Muriel Rukeyser, the author of the play, is a Jewish American writer and known poet. She is best known for her political themes since in many of her writings she responded to the events of her time.

“She incorporated poetry into popular forms, like her musical on Houdini, to make it accessible and fun,” Däumer said. 

In these staged readings, actors use scripts, relying on language, movement, and the audience's imagination, to recreate Rukeyser's telling of Houdini's story. 

Harry Houdini is a legendary escape artist and illusionist that was known for doing near-death tricks but always managing to escape them.

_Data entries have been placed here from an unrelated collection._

/-- The result token of a firing to DEST0 (first) or DEST1, in the frame of TAGOP (R92). -/
def resultToken (m : Main) (f : Firing) (first : Bool) (o : Option Opnd) : List Token :=
  match o with
  | none => []
  | some o => tokenTo m f (tagFrame f.i.tagop first f.frame) (if first then f.i.dest0 else f.i.dest1) o

/-- R103: K lies in 1 to 4,096 and the reserved bits of LOOPENTER's right operand are 0. -/
def loopArgsOk (f : Firing) : Prop :=
  0 < (f.right.value.extractLsb' 0 13).toNat ∧ (f.right.value.extractLsb' 0 13).toNat ≤ 4096 ∧ f.right.value.extractLsb' 13 3 = 0 ∧
  f.right.value.extractLsb' 21 43 = 0

/-- A record is allocated: it joins those of its tuft, whose PEAK follows (R98, R122). -/
def Main.withNewRec (m : Main) (f : Firing) (r : LoopRec) : Main :=
  let n := { m with tuft := { m.tuft with recs := m.tuft.recs ++ [r] } }
  n.peak (F.TUFT_LCOCC_PEAK f.die.val f.tuft.val) (n.recsOf f.die f.tuft).length

/-- R99: r is the record that a record operation finds. -/
def Main.HasRec (m : Main) (f : Firing) (call : Bool) (r : LoopRec) : Prop :=
  (m.recsOf f.die f.tuft).find? (fun r => r.idx == f.recIdx && r.call == call && r.ctx == f.ctx && r.block == f.ia.extractLsb' 12 8 &&
    (m.sole f.ctx.toNat || r.side == f.side)) = some r

end Sys2Proof.Machine

namespace Sys2Proof.Machine

/-- R114: a function of W-bit values applied to the low W bits of a value, and its result extended to 64 bits as SX says. -/
def onW (f : Firing) (x : Word) (g : (w : Nat) → BitVec w → BitVec w) : Word :=
  let ext := fun (w : Nat) (y : BitVec w) => if f.sx then y.signExtend 64 else y.setWidth 64
  match f.i.wBits with
  | 0 => g 64 x
  | 1 => ext 32 (g 32 (x.setWidth 32))
  | 2 => ext 16 (g 16 (x.setWidth 16))
  | _ => ext 8 (g 8 (x.setWidth 8))

/-- R114: the low W bits of a value, extended. -/
def wext (f : Firing) (x : Word) : Word := onW f x (fun _ y => y)

/-- R114: an operand read in W bits, signed when SX is 1. -/
def numOf (f : Firing) (o : Opnd) : Int := if f.sx then (wext f o.value).toInt else (wext f o.value).toNat

/-- R116: the least and the greatest integer of W bits. -/
def leastOf (f : Firing) : Int := if f.sx then -(2 : Int) ^ (f.w - 1) else 0
def greatestOf (f : Firing) : Int := if f.sx then (2 : Int) ^ (f.w - 1) - 1 else (2 : Int) ^ f.w - 1

/-- R116, R117: what an operation does whose exact result is r: within range the result leaves; out of range IOV is set and, with TRAP, the operands
are parked, else the nearer bound (SAT) or the low W bits leave. -/
def Main.arith (m : Main) (f : Firing) (r : Int) : Main :=
  let out := fun (m : Main) (x : Int) => m.result f (some ⟨wext f (BitVec.ofInt 64 x), tyInt⟩) (some ⟨wext f (BitVec.ofInt 64 x), tyInt⟩)
  if leastOf f ≤ r ∧ r ≤ greatestOf f then out m r
  else
    let m := m.set (F.CTXTAB_FPSTICKY_IOV f.ctx.toNat) 1
    if f.trap then m.parkOp f fcIntOverflow f.i.opc.toNat 0
    else if f.sat then out m (if r < leastOf f then leastOf f else greatestOf f) else out m r

/-- R115: ADD and SUB of a PTR and another TYPE at W = 64. -/
def ptrForm (f : Firing) : Prop := f.w = 64 ∧ f.left.typ = tyPtr ∧ f.right.typ ≠ tyPtr

/-- R115, R116: what ADD and SUB do in the PTR form whose exact result is r: the low 48 bits leave, extended from bit 47, as a PTR. IOV is set where r lies
out of range or the extension changes bits; with TRAP the operands are then parked, and with SAT the nearer bound leaves (log 199). -/
def Main.ptrArith (m : Main) (f : Firing) (r : Int) : Main :=
  let x := BitVec.ofInt 64 r
  let v : Word := (x.setWidth 48).signExtend 64
  let out := fun (m : Main) (y : Word) => m.result f (some ⟨y, tyPtr⟩) (some ⟨y, tyPtr⟩)
  if (leastOf f ≤ r ∧ r ≤ greatestOf f) ∧ v = x then out m v
  else
    let m := m.set (F.CTXTAB_FPSTICKY_IOV f.ctx.toNat) 1
    if f.trap then m.parkOp f fcIntOverflow f.i.opc.toNat 0
    else out m (if f.sat then BitVec.ofInt 64 (if r < 0 then leastOf f else greatestOf f) else v)

/-- The same value of a TYPE to both destinations. -/
def Main.gives (m : Main) (f : Firing) (x : Word) (t : BitVec 4) : Main := m.result f (some ⟨x, t⟩) (some ⟨x, t⟩)

/-- R119: the shift count. -/
def countOf (f : Firing) : Nat := (f.right.value.extractLsb' 0 6).toNat

end Sys2Proof.Machine

namespace Sys2Proof.Machine

/-- R118: the divider of a PE pair has no divide in progress. -/
def Main.idleDiv (m : Main) (f : Firing) (p : Fin 4) : Prop :=
  ∀ d ∈ m.tuft.divs, ¬ (d.die = f.die ∧ d.tuft = f.tuft ∧ d.pair = p)

/-- A divide starts on an idle divider and is counted (R118, R191). -/
def Main.startDiv (m : Main) (f : Firing) (p : Fin 4) : Main :=
  Main.bump { m with tuft := { m.tuft with divs := m.tuft.divs ++ [{ die := f.die, tuft := f.tuft, pair := p, cur := f, queue := [] }] } }
    (F.TUFT_DIVSTAT_DIVS f.die.val f.tuft.val)

end Sys2Proof.Machine

namespace Sys2Proof.Machine

/-- R176 to R178: an FP operation that does not trap: it is counted in its epoch, its flags are recorded, and its results leave. -/
def Main.fpGives (m : Main) (f : Firing) (ls : List Lane) (o0 o1 : Opnd) : Main :=
  ((m.countFp f).fpFlags f (lanesFlags ls)).result f (some o0) (some o1)

/-- R177, R178: no lane traps: FLUSH is in force, or no operand is subnormal and no result tiny. -/
def noTrap (m : Main) (f : Firing) (ls : List Lane) : Prop :=
  m.fpTrapMode f = false ∨ ∀ l ∈ ls, l.subin = false ∧ l.out.tiny = false

/-- R169, R177, R178: what an FP operation does on n operands, when each lane computes g in the effective rounding direction: result and flags, or the
trap. o0 and o1 make the results for DEST0 and DEST1 from the lanes. -/
def FpDoes (c : Firing → Instr) (op : Op) (lanes : Nat → Firing → List Lane) (o0 o1 : Firing → List Lane → Opnd) : Prop :=
  ∀ (s : State) (f : Firing), Executes s.main f op →
    let n := s.main.executed f
    let ls := lanes (s.main.rmOf f) f
    (noTrap s.main f ls → Does (c f) s (n.fpGives f ls (o0 f ls) (o1 f ls))) ∧
    (∀ d, s.main.fpTrapMode f = true → trapDetail ls (s.main.rmOf f) f.i.opc.toNat = some d →
      Does (c f) s ((n.countFp f).fpTrap f d))

/-- R174: what an operation on the bits alone does: no flag, no trap. -/
def FpBitsDoes (c : Firing → Instr) (op : Op) (g : Fmt → Nat → Nat → Nat) (typ : Firing → BitVec 4) : Prop :=
  ∀ (s : State) (f : Firing), Executes s.main f op →
    let a := f.left.value.toNat
    let b := f.right.value.toNat
    let v := if f.fs then g b32 (a % 2 ^ 32) (b % 2 ^ 32) + g b32 (a / 2 ^ 32) (b / 2 ^ 32) * 2 ^ 32 else g b64 a b
    Does (c f) s (((s.main.executed f).countFp f).gives f (w64 v) (typ f))

/-- TYPE FP64, or FP32X2 with S (R169). -/
def fpType (f : Firing) : BitVec 4 := if f.fs then tyFp32 else tyFp64

end Sys2Proof.Machine

namespace Sys2Proof.Machine

/-- An encoding of a format that is a finite number. -/
def Fmt.finite (k : Fmt) (x : Nat) : Bool := decide (x < 2 ^ k.width) && !k.isNan x && !k.isInf x

/-- The signed value of a finite encoding in units of 2^lo. -/
def Fmt.signed (k : Fmt) (x : Nat) (lo : Int) : Int :=
  let v : Int := (k.mag x * 2 ^ (k.exp x - lo).toNat : Nat)
  if k.signOf x then -v else v

/-- R170: r is the value num ÷ den × 2^lo, of a sign, as a rounding direction rounds it: exact when it sets no flag, within one unit of its last
place, on the side that the direction gives or within half a unit; a tie goes to the even one (RNE) or away from zero (RNA). -/
def Fmt.Rounded (k : Fmt) (rm : Nat) (s : Bool) (r : FpOut) (num den : Nat) (lo : Int) : Prop :=
  let got := k.mag r.bits * 2 ^ (k.exp r.bits - lo).toNat
  let ulp := 2 ^ (k.exp r.bits - lo).toNat
  k.signOf r.bits = s ∧ (r.flags = 0 ↔ got * den = num) ∧ num < (got + ulp) * den ∧ got * den < num + ulp * den ∧
  (rm = 1 → got * den ≤ num) ∧ (rm = 2 → (s = true → num ≤ got * den) ∧ (s = false → got * den ≤ num)) ∧
  (rm = 3 → (s = true → got * den ≤ num) ∧ (s = false → num ≤ got * den)) ∧
  (rm = 0 ∨ rm = 4 → 2 * num ≤ (2 * got + ulp) * den ∧ 2 * got * den ≤ 2 * num + ulp * den) ∧
  (rm = 0 → 2 * num = (2 * got + ulp) * den ∨ 2 * got * den = 2 * num + ulp * den → k.mag r.bits % 2 = 0) ∧
  (rm = 4 → 2 * num ≠ (2 * got + ulp) * den)

/-- R174: the result of an FP comparison: BOOL, or all ones in the lanes where it is true. -/
def fpTruth (f : Firing) (ls : List Lane) : Opnd :=
  let full := fun b => if b = 1 then 0xFFFFFFFF else 0
  if f.fs then ⟨w64 (full (laneBits ls 0) + full (laneBits ls 1) * 2 ^ 32), tyInt⟩ else ⟨w64 (laneBits ls 0), tyBool⟩

end Sys2Proof.Machine

namespace Sys2Proof.Machine

/-- A request joins those that its tuft has outstanding (R124). -/
def Main.asks (m : Main) (r : MemReq) : Main := { m with req := { m.req with reqs := m.req.reqs ++ [r] } }

/-- A request is none of those outstanding, and none of those held at a bank, any more. -/
def Main.unasked (m : Main) (r : MemReq) : Main :=
  Main.unhold { m with req := { m.req with reqs := m.req.reqs.erase r } } (.request r)

/-- R124, R261: an outstanding request of memory whose target admits it, and whose bank releases no other request first. -/
def Main.Served (m : Main) (r : MemReq) : Prop :=
  r ∈ m.req.reqs ∧ isRegs r.pa = false ∧ m.gate r.id r.pa r.op.needs.2 = .go ∧ ∀ x, m.heldFirst r.pa = some x → x = .request r

end Sys2Proof.Machine

namespace Sys2Proof.Machine

/-- R125, R140, R350: a request of a context for an operation on a runnel that the engine of its die serves: the die does work and is not lost, the runnel is
enabled, the context is the endpoint that the operation needs, the runnel has no push delivery if it is a RECV, and the block has one copy. -/
def Main.rnReaches (m : Main) (f : Firing) (o : Op) (d i : Nat) : Prop :=
  m.reaches f.die.val d = true ∧ m.live (.runnel d i) = true ∧
  (if o.producer then m.rnProd d i else m.rnCons d i) = (0, f.ctx.toNat) ∧ (o = .recv → m.rnPush d i = false) ∧ m.isPaired f = false

/-- The next serial of the producer's sequence of a runnel is taken (R141, R142). -/
def Main.tookSerial (m : Main) (d i : Nat) : Main := m.set (F.RUNNEL_SEQ_SER d i) ((m.get (F.RUNNEL_SEQ_SER d i) + 1) % 2 ^ 16)

/-- R129, R142: the operand is a PKT handle of the open packet of a runnel as it stands. -/
def Opnd.pktOf (o : Opnd) (p : OpenPkt) (d i : Nat) : Prop :=
  o.isControl 0x10 = true ∧ bitsOf o.value.toNat 57 7 = 0 ∧ runnelId (bitsOf o.value.toNat 8 17) = some (d, i) ∧ p.handles o = true

end Sys2Proof.Machine

namespace Sys2Proof.Machine

/-- R223: staging of a changeover slot begins: what the last run left is cleared, and the device goes from RUN to CHANGEOVER (R518). -/
def Main.chgBegin (m : Main) (k : Nat) : Main :=
  let m := (((m.set (F.CHG_STAT_STATE k) 1).set (F.CHG_STAT_LATE k) 0).set (F.CHG_STAT_ERR k) 0).set (F.CHG_STAT_ERRIDX k) 0
  let m := m.putChg { m.chg k with entries := [], bad := none }
  if m.mode = 4 then m.enterMode 5 2 else m

end Sys2Proof.Machine

namespace Sys2Proof.Machine

/-- R443, R444: a command carries the measurement of a KIND. Where the object in hand is of another kind, or no run is in progress, nothing happens; where the preconditions
do not hold the object is REFUSED; else act writes its entry, and the run goes on; the receivers under stimulus follow (R442). -/
def Measures (c : Instr) (kind : Nat) (act : Main → Nat → Nat → Nat → Main) : Prop :=
  ∀ s : State, ((∀ x, s.main.survCur = some x → x.1 ≠ kind) → Does c s s.main) ∧
    (∀ g i param, s.main.survCur = some (kind, g, i, param) →
      (s.survReady kind i param = false → Does c s (s.main.survEntry 2 0 0 0).survNext.survSync) ∧
      (s.survReady kind i param = true → Does c s (act s.main g i param).survNext.survSync))

end Sys2Proof.Machine

namespace Sys2Proof

open Sys2Proof.Machine

/-- The commands that take a request packet of the island, with the CODE that each takes (R484). -/
def islandRequests : List (Instr × Nat) :=
  [(.heartbeat, 0x01), (.islandStatusRequest, 0x02), (.sto, 0x10), (.ss1, 0x11), (.ss2, 0x12), (.sos, 0x13), (.slsLower, 0x14), (.brakeApply, 0x15),
   (.gateClose, 0x16), (.sdi, 0x17), (.stoRelease, 0x40), (.sosRelease, 0x41), (.slsRaise, 0x42), (.brakeRelease, 0x43), (.gateOpen, 0x44),
   (.sdiOff, 0x45), (.psetBegin, 0x80), (.psetData, 0x81), (.psetCommit, 0x82), (.psetAbort, 0x83)]

end Sys2Proof

namespace Sys2Proof.Machine

/-- The words of a packet that is not empty (R483). -/
def pktWords (pkt : List Opnd) : List Nat := (pkt.filter (fun o => o.typ != tyEmpty)).map (fun o => o.value.toNat)

/-- R483: the words have the length that NPAY gives, and the zero bits of the check word are zero. -/
def framed (ws : List Nat) : Prop :=
  2 ≤ ws.length ∧ ws.length = bitsOf (ws.headD 0) 16 8 + 2 ∧ bitsOf (ws.headD 0) 16 8 ≤ 64 ∧ bitsOf (ws.getLastD 0) 16 16 = 0

/-- R483: the CRC-32 of the check word is right. -/
def crcRight (ws : List Nat) : Prop :=
  bitsOf (ws.getLastD 0) 32 32 = crc32 ((ws.take (ws.length - 1)).flatMap (leBytes 8) ++ leBytes 2 (bitsOf (ws.getLastD 0) 0 16))

/-- R483: a SEQ that the island accepts. -/
def Island.seqRight (i : Island) (seq : Nat) : Prop :=
  ∀ r, i.rseq = some r → 1 ≤ (seq + 65536 - r) % 65536 ∧ (seq + 65536 - r) % 65536 ≤ 32767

Rukeyser’s musical dedicated a whole scene to Houdini’s narrow escape from death during one event in 1906. 

“He leaped from Belle Isle Bridge, handcuffed, chained, and leg-ironed, into the icy Detroit River,“ Däumer said. “As legend has it, the river was frozen, and he entered it through a small hole in the ice."

Twenty years later, in 1926, Houdini performed his last show in Detroit, despite suffering from a burst appendix at the time, and died a week later in Detroit's Grace Hospital. 

“We also want to make the EMU campus community, and the larger community of southeast Michigan, aware of EMU's resources for studying and teaching Rukeyser,“ Däumer said. "The Muriel Rukeyser Living Archive has works that have been donated to the Halle Library Archives and will be made available, both physically and digitally to the public soon.” 

There will be three performances for this event, one at Riverside Arts Center on Thursday, March 24, at 7 p.m. and two at Detroit's Matrix Theater on Saturday, March 26, at 8 p.m. and Sunday, March 27, at 3 p.m.